Another professor in computer science claimed to serve as “Tool Chair” for a conference. CIS decided that being invited by his advisor and collaborator to assist with an organization of a conference is not indicative of or uniquely consistent with international recognition.
As we always advise our clients, you get better chance in filing immigrant petition once you have more credentials. 2 journal and 2 conference reviews are not sufficient. Then how many are enough? It will depend on CIS adjudicator’s mind all the time. In our experience, simply serving as journal editor essentially is an undeniable evidence for outstanding achievement.
Original Scientific or Scholarly research Contributions to the Academic Field
Simply listing petitioner’s past project which is phased as “original” and does not duplicate prior research does not meet this criterion. AAO pointed out that not every published article or conference presentation that adds to the pool of knowledge can be considered indicative of international recognition. Petitioner should identify a contribution to the field of endeavor as a whole or explain how it has impacted the field.
One professor submitted reference letters which were for the most part from petitioner’s professors, advisors and coworkers. In denying her petition, CIS concluded that the petitioner had not demonstrated any recognition in international or national community. Another professor provided several reference letters in her petition. Among them, only a single professor in Canada asserted petitioner’s contribution being unique and her work being outstanding. CIS denied her petition since record lacks evidence to conclude her work as the foundation of any other’s.

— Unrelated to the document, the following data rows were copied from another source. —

/-- The words of an S-class instruction (R44); none for the other classes. -/
def encodeS : Instr → List Word
  | .nop => encR 0x00 false 0 0 0 0 0
  | .add w sd sa sb => encR 0x01 w sd sa sb 0 0
  | .addImm w sd sa imm => encI40 0x01 w sd sa imm
  | .sub w sd sa sb => encR 0x02 w sd sa sb 0 0
  | .subImm w sd sa imm => encI40 0x02 w sd sa imm
  | .mul w sd sa sb => encR 0x03 w sd sa sb 0 0
  | .mulImm w sd sa imm => encI40 0x03 w sd sa imm
  | .mulh w sd sa sb => encR 0x04 w sd sa sb 0 0
  | .mulhImm w sd sa imm => encI40 0x04 w sd sa imm
  | .mulhu w sd sa sb => encR 0x05 w sd sa sb 0 0
  | .mulhuImm w sd sa imm => encI40 0x05 w sd sa imm
  | .div w sd sa sb => encR 0x06 w sd sa sb 0 0
  | .divImm w sd sa imm => encI40 0x06 w sd sa imm
  | .divu w sd sa sb => encR 0x07 w sd sa sb 0 0
  | .divuImm w sd sa imm => encI40 0x07 w sd sa imm
  | .rem w sd sa sb => encR 0x08 w sd sa sb 0 0
  | .remImm w sd sa imm => encI40 0x08 w sd sa imm
  | .remu w sd sa sb => encR 0x09 w sd sa sb 0 0
  | .remuImm w sd sa imm => encI40 0x09 w sd sa imm
  | .and w sd sa sb => encR 0x0A w sd sa sb 0 0
  | .andImm w sd sa imm => encI40 0x0A w sd sa imm
  | .or w sd sa sb => encR 0x0B w sd sa sb 0 0
  | .orImm w sd sa imm => encI40 0x0B w sd sa imm
  | .xor w sd sa sb => encR 0x0C w sd sa sb 0 0
  | .xorImm w sd sa imm => encI40 0x0C w sd sa imm
  | .andn w sd sa sb => encR 0x0D w sd sa sb 0 0
  | .andnImm w sd sa imm => encI40 0x0D w sd sa imm
  | .orn w sd sa sb => encR 0x0E w sd sa sb 0 0
  | .ornImm w sd sa imm => encI40 0x0E w sd sa imm
  | .xnor w sd sa sb => encR 0x0F w sd sa sb 0 0
  | .xnorImm w sd sa imm => encI40 0x0F w sd sa imm
  | .min w sd sa sb => encR 0x15 w sd sa sb 0 0
  | .minImm w sd sa imm => encI40 0x15 w sd sa imm
  | .max w sd sa sb => encR 0x16 w sd sa sb 0 0
  | .maxImm w sd sa imm => encI40 0x16 w sd sa imm
  | .minu w sd sa sb => encR 0x17 w sd sa sb 0 0
  | .minuImm w sd sa imm => encI40 0x17 w sd sa imm
  | .maxu w sd sa sb => encR 0x18 w sd sa sb 0 0
  | .maxuImm w sd sa imm => encI40 0x18 w sd sa imm
  | .seq w sd sa sb => encR 0x19 w sd sa sb 0 0
  | .seqImm w sd sa imm => encI40 0x19 w sd sa imm
  | .sne w sd sa sb => encR 0x1A w sd sa sb 0 0
  | .sneImm w sd sa imm => encI40 0x1A w sd sa imm
  | .slt w sd sa sb => encR 0x1B w sd sa sb 0 0
  | .sltImm w sd sa imm => encI40 0x1B w sd sa imm
  | .sltu w sd sa sb => encR 0x1C w sd sa sb 0 0
  | .sltuImm w sd sa imm => encI40 0x1C w sd sa imm
  | .sle w sd sa sb => encR 0x1D w sd sa sb 0 0
  | .sleImm w sd sa imm => encI40 0x1D w sd sa imm
  | .sleu w sd sa sb => encR 0x1E w sd sa sb 0 0
  | .sleuImm w sd sa imm => encI40 0x1E w sd sa imm
  | .shl w sd sa sb => encR 0x10 w sd sa sb 0 0
  | .shlImm w sd sa a => encI40 0x10 w sd sa ((0 : BitVec 34) ++ a)
  | .shr w sd sa sb => encR 0x11 w sd sa sb 0 0
  | .shrImm w sd sa a => encI40 0x11 w sd sa ((0 : BitVec 34) ++ a)
  | .sar w sd sa sb => encR 0x12 w sd sa sb 0 0
  | .sarImm w sd sa a => encI40 0x12 w sd sa ((0 : BitVec 34) ++ a)
  | .rol w sd sa sb => encR 0x13 w sd sa sb 0 0
  | .rolImm w sd sa a => encI40 0x13 w sd sa ((0 : BitVec 34) ++ a)
  | .ror w sd sa sb => encR 0x14 w sd sa sb 0 0
  | .rorImm w sd sa a => encI40 0x14 w sd sa ((0 : BitVec 34) ++ a)
  | .sel sd sa sb sc => encR 0x1F false sd sa sb sc 0
  | .madd w sd sa sb sc => encR 0x20 w sd sa sb sc 0
  | .addsh w sd sa sb k => encR 0x21 w sd sa sb 0 ((0 : BitVec 22) ++ k)
  | .popc w sd sa => encR 0x22 w sd sa 0 0 0
  | .clz w sd sa => encR 0x23 w sd sa 0 0 0
  | .ctz w sd sa => encR 0x24 w sd sa 0 0 0
  | .brev w sd sa => encR 0x25 w sd sa 0 0 0
  | .bfx sd sa sb sc => encR 0x26 false sd sa sb sc 0
  | .bfxImm sd sa lo wd => encI40 0x26 false sd sa ((0 : BitVec 27) ++ wd ++ lo)
  | .bfxu sd sa sb sc => encR 0x27 false sd sa sb sc 0
  | .bfxuImm sd sa lo wd => encI40 0x27 false sd sa ((0 : BitVec 27) ++ wd ++ lo)
  | .bfi sd sa sb sc => encR 0x28 false sd sa sb sc 0
  | .bfiImm sd sa lo wd => encI40 0x28 false sd sa ((0 : BitVec 27) ++ wd ++ lo)
  | .mlow sd sa sb => encR 0x29 false sd sa sb 0 0
  | .mlowImm sd sa k => encI40 0x29 false sd sa ((0 : BitVec 33) ++ k)
  | .mclr sd sa sb => encR 0x2A false sd sa sb 0 0
  | .mclrImm sd sa k => encI40 0x2A false sd sa ((0 : BitVec 33) ++ k)
  | .movi sd imm => encI32 0x2B sd 0 0 imm
  | .moviN32 sd imm => encI32 0x2B sd 0 1 imm
  | .moviHi sd imm => encI32 0x2B sd 0 2 imm
  | .movi64 sd imm => [(0xC00 : BitVec 12) ++ sd ++ (0 : BitVec 46), imm]
  | .br d => encJ 0x40 d
  | .beq sa sb d => encB 0x41 sa sb d
  | .bne sa sb d => encB 0x42 sa sb d
  | .blt sa sb d => encB 0x43 sa sb d
  | .bge sa sb d => encB 0x44 sa sb d
  | .bltu sa sb d => encB 0x45 sa sb d
  | .bgeu sa sb d => encB 0x46 sa sb d
  | .bz sa d => encB 0x47 sa 0 d
  | .bnz sa d => encB 0x48 sa 0 d
  | .loop sa d => encB 0x4C sa 0 d
  | .attach sa d => encB 0x73 sa 0 d
  | .call d => encJ 0x49 d
  | .callr sa => encR 0x4A false 0 sa 0 0 0
  | .jr sa => encR 0x4B false 0 sa 0 0 0
  | .nap sa => encR 0x76 false 0 sa 0 0 0
  | .rrdrop sa => encR 0x84 false 0 sa 0 0 0
  | .tlbiPage sa => encR 0x99 false 0 sa 0 0 0
  | .ld sz sx k sd sa sb => encR 0x60 false sd sa sb 0 ((0 : BitVec 23) ++ k ++ BitVec.ofBool sx ++ sz.code)
  | .ldImm sz sx sd sa imm => encI32 0x60 sd sa ((0 : BitVec 5) ++ BitVec.ofBool sx ++ sz.code) imm
  | .st sz k sd sa sb => encR 0x61 false sd sa sb 0 ((0 : BitVec 23) ++ k ++ (0 : BitVec 1) ++ sz.code)
  | .stImm sz sd sa imm => encI32 0x61 sd sa ((0 : BitVec 6) ++ sz.code) imm
  | .ldo sz sx scope sd sa imm => encI32 0x62 sd sa (scope ++ BitVec.ofBool sx ++ sz.code) imm
  | .sto sz scope sd sa imm => encI32 0x63 sd sa (scope ++ (0 : BitVec 1) ++ sz.code) imm
  | .atom sz op ord scope sd sa sb => encR 0x64 false sd sa sb 0 ((0 : BitVec 15) ++ scope ++ ord.code ++ op.code ++ sz.code)
  | .cas sz ord scope sd sa sb sc => encR 0x65 false sd sa sb sc ((0 : BitVec 15) ++ scope ++ ord.code ++ (0 : BitVec 4) ++ sz.code)
  | .pref lvl wr sa imm => encI32 0x66 0 sa ((0 : BitVec 5) ++ BitVec.ofBool wr ++ lvl.code) imm
  | .fence kind scope => encI32 0x67 0 0 ((0 : BitVec 6) ++ kind.code) ((0 : BitVec 27) ++ scope)
  | .reds sz sa sb => encR 0x68 false 0 sa sb 0 ((0 : BitVec 26) ++ sz.code)
  | .bar b => encI40 0x70 false 0 0 ((0 : BitVec 36) ++ b)
  | .bararr b => encI40 0x71 false 0 0 ((0 : BitVec 36) ++ b)
  | .barwt b => encI40 0x72 false 0 0 ((0 : BitVec 36) ++ b)
  | .detach => encR 0x74 false 0 0 0 0 0
  | .cohbar => encR 0x75 false 0 0 0 0 0
  | .yield => encR 0x77 false 0 0 0 0 0
  | .eret => encR 0x93 false 0 0 0 0 0
  | .wfe => encR 0x94 false 0 0 0 0 0
  | .sev => encR 0x95 false 0 0 0 0 0
  | .halt => encR 0x96 false 0 0 0 0 0
  | .lwait => encR 0x9A false 0 0 0 0 0
  | .napImm n => encI40 0x76 false 0 0 ((0 : BitVec 24) ++ n)
  | .tbinit sa sb => encR 0x78 false 0 sa sb 0 0
  | .tbarr sa sb => encR 0x79 false 0 sa sb 0 0
  | .cwb sa sb => encR 0x80 false 0 sa sb 0 0
  | .cinv sa sb => encR 0x81 false 0 sa sb 0 0
  | .cwbi sa sb => encR 0x82 false 0 sa sb 0 0
  | .launch sa sb => encR 0x9C false 0 sa sb 0 0
  | .tbwait sd sa sb => encR 0x7A false sd sa sb 0 0
  | .rrdef fmt op sa sb => encR 0x83 false 0 sa sb 0 ((0 : BitVec 22) ++ op.code ++ (0 : BitVec 1) ++ fmt.code)
  | .dset sa sb sc => encR 0x85 false 0 sa sb sc 0
  | .dget sd sa => encR 0x86 false sd sa 0 0 0
  | .movc sd n => encI40 0x90 false sd 0 ((0 : BitVec 30) ++ n)
  | .mtc n sa => encI40 0x91 false 0 sa ((0 : BitVec 30) ++ n)
  | .trap n => encI40 0x92 false 0 0 ((0 : BitVec 24) ++ n)
  | .time sd => encR 0x97 false sd 0 0 0 0
  | .ppoint k => encI40 0x98 false 0 0 ((0 : BitVec 24) ++ k)
  | .tlbiCtx => encR 0x99 false 0 0 0 0 1
  | .tlbiAll => encR 0x99 false 0 0 0 0 2
  | .acwait t => encI40 0x9B false 0 0 ((0 : BitVec 37) ++ t)
  | _ => []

Authorship of Scholarly books or Articles in the Academic Field
One professor has authored 4 published articles and submitted a reference letter to prove her pathbreaking research. AAO disagreed. It said that it is common for Ph.D. students and professors to publish their work. CIS and AAO will evaluate the evidence as to whether it is indicative of international recognition. If there are numerous independent citations relating petitioner’s work, reference letters from independent experts to explain how petitioner’s work has influenced them, and course reading lists from coursed in the United States and abroad listing petitioner’s work as required or recommended reading, petitioner’s books or articles probably are received international recognition.
Another professor published 2 articles and a book review in her own university. AAO denied her petition by stating that mere publication in internationally circulated journals is not typically sufficient without evidence that the published work has been widely cited internationally or is required reading for course in the field at several international universities. But the question how many citations will be deemed widely remains in individual adjudicator’s mind. Obviously, 100 citations are widely. How about 15 or 20? CIS found that 11, 10 and 9 citations on each articles in another case is not sufficient.
Comparing with “national interest waiver,” and “extraordinary ability” petitions, “outstanding professor/researcher” is a more relatively straight petition. However, successful or not will eventually depend on petitioner’s achievements. Only well prepared petition and sufficiently supported documents should be filed once you believe that you have achieved an outstanding career in your research field.